[60/98] aacraid: Fix for arrays are going offline in the system. System hangs

Message ID 1373552708-15235-61-git-send-email-luis.henriques@canonical.com
State New
Headers show

Commit Message

Luis Henriques July 11, 2013, 2:24 p.m. -stable review patch.  If anyone has any objections, please let me know.


From: Mahesh Rajashekhara <Mahesh.Rajashekhara@pmcs.com>

commit c5bebd829dd95602c15f8da8cc50fa938b5e0254 upstream.

One of the customer had reported that the set of raid logical arrays will
become unavailable (I/O offline) after a long hours of IO stress test.  The OS
wouldn`t be accessible afterwards and require a hard reset.

This driver patch has a fix for race condition between the doorbell and the
circular buffer. The driver is modified to do an extra read after clearing the
doorbell in case there had been a completion posted during the small timing

With this fix, we ran IO stress for ~13 days. There were no IO failures.

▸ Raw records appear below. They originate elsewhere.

-- ==== Sys2Proof/Safety.lean ====
section
/-! DEFINITION. What counts as a safe state and a safe run of the core, in the terms the statements use. -/

namespace Sys2Proof.Machine

/-- The codec's registers are in the range R22 gives: at most 7 bits are held between input elements, and the bits of
`ACC` above the held ones are 0. -/
def CodecRegs.inRange (r : CodecRegs) : Prop := r.cnt.toNat ≤ 7 ∧ r.acc.toNat < 2 ^ r.cnt.toNat

/-- The generator's registers are in the range R23 gives, the buffers are canonical, `CHAL` is the big-endian form of
`CTR` (R105), and `OFF` is the low nibble of the last byte of `DIG` (R109). -/
def GenRegs.inRange (g : GenRegs) : Prop :=
  g.pinval.toNat < 10 ^ 9 ∧ g.key.wf = true ∧ g.dig.wf = true ∧ g.chal = Buffer.ofBytes (challenge g.ctr) ∧
    g.off = truncOffset g.dig.bytes

/-- A response as R58 describes it: an error delivers no byte, and `ERRCHAR` is 0 but for `InvalidCharacter`. -/
def Response.wellFormed (r : Response) : Prop :=
  r.res.wf = true ∧ (r.status ≠ .ok → r.res = Buffer.empty) ∧ (r.status ≠ .invalidCharacter → r.errchar = 0)

/-- The core is between requests: every transient register is 0 (R137, R26). -/
def State.Idle (s : State) : Prop := s.codec = CodecRegs.zero ∧ s.gen = GenRegs.zero

/-- The invariant of the machine between requests: it holds nothing but `ALGOK`, as latched at reset, and a well-formed
response. -/
def State.Inv (s : State) : Prop := s.Idle ∧ s.resp.wellFormed ∧ s.algok = Config.hmPresent

/-- The host's operand buffers are in canonical form: on the ports and in every request to come. -/
def State.OperandsCanonical (s : State) : Prop :=
  s.req.src.wf = true ∧ ∀ r, HostMove.request r ∈ s.pending ∨ HostMove.resetDuring r ∈ s.pending → r.src.wf = true

/-! ## Vocabulary of the statements -/

/-- The number whose digits in a base, most significant first, are given. -/
def numberOf (base : Nat) (digits : List Nat) : Nat := digits.foldl (fun a d => base * a + d) 0

/-- Bit `k` of the stream of a byte buffer: bit `7 - (k mod 8)` of byte `k / 8`, and 0 past the end (R32, R68). -/
def sourceBit (b : Buffer) (k : Nat) : Nat :=
  if k < 8 * b.len then (b.cells.read (k / 8)).toNat / 2 ^ (7 - k % 8) % 2 else 0

/-- The value of a symbol, 0 for a code that is none. -/
def symbolValue (c : Byte) : Nat := ((val c).getD 0).toNat

/-- Bit `k` of the stream of a symbol text: bit `4 - (k mod 5)` of symbol `k / 5` (R32, R86). -/
def symbolBit (t : List Byte) (k : Nat) : Nat := symbolValue (t.getD (k / 5) 0) / 2 ^ (4 - k % 5) % 2

/-- The bound parameters pass the checks of steps 1 and 2 (R99, R100, R101). -/
def Bound.admissible (b : Bound) : Prop :=
  1 ≤ b.pin.toInt ∧ b.pin.toInt ≤ 9 ∧ 0 < b.step.toInt ∧
    -2 ^ 63 ≤ b.now.toInt - b.start.toInt ∧ b.now.toInt - b.start.toInt < 2 ^ 63

/-- What a generator operation that succeeds leaves in `t`, its last moment, for the bound parameters `b` and the decoded secret `key`:
the registers of steps 2 to 7 and the PIN, each in the arithmetic of R101 to R114. -/
def PinDelivered (t : State) (b : Bound) (key : List Byte) : Prop :=
  let d := b.now.toInt - b.start.toInt
  let digit := fun j => (t.gen.dig.cells.read j).toNat
  let off := digit (t.gen.dig.len - 1) % 16
  let n := b.pin.toInt.toNat
  t.gen.diff.toInt = d ∧
  t.gen.ctr.toInt * b.step.toInt ≤ d ∧ d < (t.gen.ctr.toInt + 1) * b.step.toInt ∧
  t.gen.chal.len = 8 ∧
  (∀ j < 8, (t.gen.chal.cells.read j).toNat = t.gen.ctr.toNat / 256 ^ (7 - j) % 256) ∧
  t.gen.key = Buffer.ofBytes key ∧
  t.gen.dig = Buffer.ofBytes (Config.hmac key t.gen.chal.bytes).toList ∧
  t.gen.off.toNat = off ∧
  t.gen.th.toNat = numberOf 256 [digit off, digit (off + 1), digit (off + 2), digit (off + 3)] % 2 ^ 31 ∧
  t.gen.pinval.toNat = t.gen.th.toNat % 10 ^ n ∧
  t.resp.status = .ok ∧ t.resp.errchar = 0 ∧ t.resp.res.len = n ∧
  ∀ j < n, (t.resp.res.cells.read j).toNat = 0x30 + t.gen.pinval.toNat / 10 ^ (n - 1 - j) % 10

end Sys2Proof.Machine
end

Signed-off-by: Mahesh Rajashekhara <Mahesh.Rajashekhara@pmcs.com>
Signed-off-by: James Bottomley <JBottomley@Parallels.com>
[ luis: backported to 3.5: adjusted context ]
Signed-off-by: Luis Henriques <luis.henriques@canonical.com>
 drivers/scsi/aacraid/src.c | 3 +++
 1 file changed, 3 insertions(+)


diff --git a/drivers/scsi/aacraid/src.c b/drivers/scsi/aacraid/src.c
index 7628206..4de2612 100644
--- a/drivers/scsi/aacraid/src.c
+++ b/drivers/scsi/aacraid/src.c
@@ -101,6 +101,9 @@  static irqreturn_t aac_src_intr_message(int irq, void *dev_id)
 			struct list_head *entry;
 			int send_it = 0;
+			src_writel(dev, MUnit.ODR_C, bellbits);
+			src_readl(dev, MUnit.ODR_C);
 			if (dev->sync_fib) {
 				our_interrupt = 1;
 				if (dev->sync_fib->callback)